Evliyayı Tahkir Eden Alim

Evliyayı tahkir eden alimin tam bir teslimiyetle ona bağlanarak intisab etmesine neden olan hadise...

Arapzâde Molla Muhyiddîn, Kanunî Sultan Süleyman devrinin alimlerindendi. İlm-i zahirde eşsizdi. Bazı ilmî eserleri de vardı. Fakat evliyayı inkar ederdi. Hatta:

-”Ben ömrüm boyunca büyük günahlardan hiçbirini işlemedim. Evliyalık ıslah-ı hal ile olsa, evliya ben olurdum” dermiş. Evliya düşmanlığı öylesine fazla imiş ki, Şeyh İbrahim Gülşenî Hazretlerinin yanına:

-”Senin kemiklerini ateşte yaktırırım” demek için gidermiş.

Fatih Camisi’nin yanındaki Semaniye Medreselerinden birinde müderris iken, bir meseleden dolayı Şeyhülislâm Ebussuüd Efendi’ye öfkelenerek onu Sadrazam Rüstem Paşa’ya şikayet etti. Şikayet yazısı padişaha iletilince Arapzâde, Divan’a getirilip sorguya çekildi. Neticede suçu sabit olduğundan dayak cezasına çarptırıldı ve görevinden alınarak Bursa’ya sürüldü. İki yıl sürgünde kaldı. Bilahare affedilip Süleymaniye Medresesi Müderrisliğine tayin olundu.

Kalın (Semiz) Ali Paşa Sadrazam olduğunda, Kanuni Sultan Süleyman’a ilk arzında, Arapzâde’nin Mısır Kadılığı’na tayinini istedi. Padişah bu isteği kabul etti. Fakat canı sıkılmıştı. Divan’dan sonra Hasoda’ya geldiğinde, o sıradaki Hasodabaşı Yakup Ağa padişaha:

-”Düşmanlarınız üzülsün, derdiniz nedir?” diye sorduğu zaman,

-”Vezir ettiğimiz cahile canım sıkıldı. Divan’da cezalandırılmış olan bir gafil için Mısır Kadılığı’nı teklif etti. İlk arzıdır, vermesek vezirlik itibarını ayaklar altına almış oturduk. Verdik ama, kendimizi Mısır ulemasının suçlamalarına hedef yaptık.

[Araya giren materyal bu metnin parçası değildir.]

-- ==== Sys2Proof/Machine/VectorRegs.lean ====
section
/-! DEFINITION. The vector and predicate registers an issued vector instruction names (R320, R326, R333). -/

namespace Sys2Proof.Machine

/-- R320: the registers of a group. -/
def VecOp.group (o : VecOp) (r : Nat) : List Nat := (List.range o.g).map (r + ·)

/-- R326, R329: the instructions that write the group VXA. -/
def VecOp.writesV (o : VecOp) : Bool :=
  match o.lop with
  | 0x20 | 0x22 | 0x24 | 0x25 | 0x27 | 0x28 | 0x29 | 0x2A | 0x2E => true
  | 0x2D => decide (o.fn ≤ 2)
  | _ => false

/-- R326: VXB is a source group. -/
def VecOp.readsB (o : VecOp) : Bool :=
  match o.lop with
  | 0x24 | 0x25 | 0x26 | 0x27 | 0x28 | 0x29 | 0x2A | 0x2B | 0x2D => true
  | _ => false

/-- R326, R329: VXC is a source or index group. -/
def VecOp.readsC (o : VecOp) : Bool :=
  match o.lop with
  | 0x22 | 0x23 | 0x24 | 0x25 | 0x26 | 0x29 | 0x2A | 0x2B | 0x2E => true
  | 0x27 => decide (o.fn ≠ 4)
  | 0x28 => decide (o.fn = 1)
  | _ => false

/-- R326, R329: VXA is read: by the stores and by VMAC. -/
def VecOp.readsA (o : VecOp) : Bool := decide (o.lop = 0x21) || decide (o.lop = 0x23) || decide (o.lop = 0x2A)

/-- Vector registers written. -/
def VecOp.vdst (o : VecOp) : List Nat := if o.writesV then o.group o.xa else []
/-- Vector registers read. -/
def VecOp.vsrc (o : VecOp) : List Nat :=
  (if o.readsA then o.group o.xa else []) ++ (if o.readsB then o.group o.xb else []) ++ (if o.readsC then o.group o.xc else [])
/-- Predicate registers written. -/
def VecOp.pdst (o : VecOp) : List Nat :=
  if o.lop = 0x26 ∨ o.lop = 0x2B ∨ (o.lop = 0x2C ∧ o.fn ≤ 5) then [o.xa] else []
/-- Predicate registers read. -/
def VecOp.psrc (o : VecOp) : List Nat :=
  (if o.pm then [o.pr] else []) ++
    (if o.lop = 0x2C then (match o.fn with | 1 | 2 | 3 => [o.xb, o.xc] | 4 => [o.xb] | 6 => [o.xa] | 7 => [o.xb] | _ => []) else [])

/-- R333: o has to wait for the earlier instruction e. -/
def VecOp.waitsFor (o e : VecOp) : Bool :=
  (o.vsrc ++ o.vdst).any e.vdst.contains || o.vdst.any e.vsrc.contains ||
    (o.psrc ++ o.pdst).any e.pdst.contains || o.pdst.any e.psrc.contains

/-- R454: a vector instruction that names V16 to V31 or P4 to P7. -/
def VecOp.usesUpper (o : VecOp) : Bool := (o.vdst ++ o.vsrc).any (fun r => decide (16 ≤ r)) || (o.pdst ++ o.psrc).any (fun r => decide (4 ≤ r))

end Sys2Proof.Machine
end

Ne olaydı ki, Allah vere de sağlıkla Mısır’a varamayaydı” cevabını aldı.

“RUHU İÇİN FATİHA”

Arapzâde gemiye binerek Mısır’a doğru hareket etti. Rodos Adası’na vardığında oranın Sancakbeyi Hüsam Bey kendisini karşıladı. Birkaç gün sonra tekrar gemiye bineceği gün Hüsam Bey:

“-Burada defalarca kerameti görülmüş, duası Allah Katı’nda makbul, Borazan Ali Dede adında bir velî vardır. Ondan himmet dilemeden gitmeyin” tavsiyesinde bulundu. Bu öğüt Arapzâde’nin inançlarına aykırı düştüyse de, sırf sancakbeyinin hatırı için, orada bulunan Muîd Muhyiddîn Menteşevî’ye bir dinar kurban parası vererek:

“-Bize dualar etmeyi unutmasınlar” sözüyle velî ihtiyara gönderdi. Muîd Muhyiddin Efendi, Ali Dede’nin yanına vararak dinarı onun önüne koydu ve duasını rica etti. İhtiyar iki elini kaldırarak:

“-Ruhu için Fatiha” dedi. Muîd, velînin yaşlılık sebebiyle sözünü anlamadığını zannetti. Biraz duraklayıp aynı ricayı tekrarladı. Gene:

“-Ruhu için Fatiha” cevabını aldı. Bu hal üç kere tekrarlandı. Muhyiddin Efendi hayretler içinde:

“-Görelim bakalım, ihtiyarın nefesinden ne çıkar” diye düşünerek geri döndü.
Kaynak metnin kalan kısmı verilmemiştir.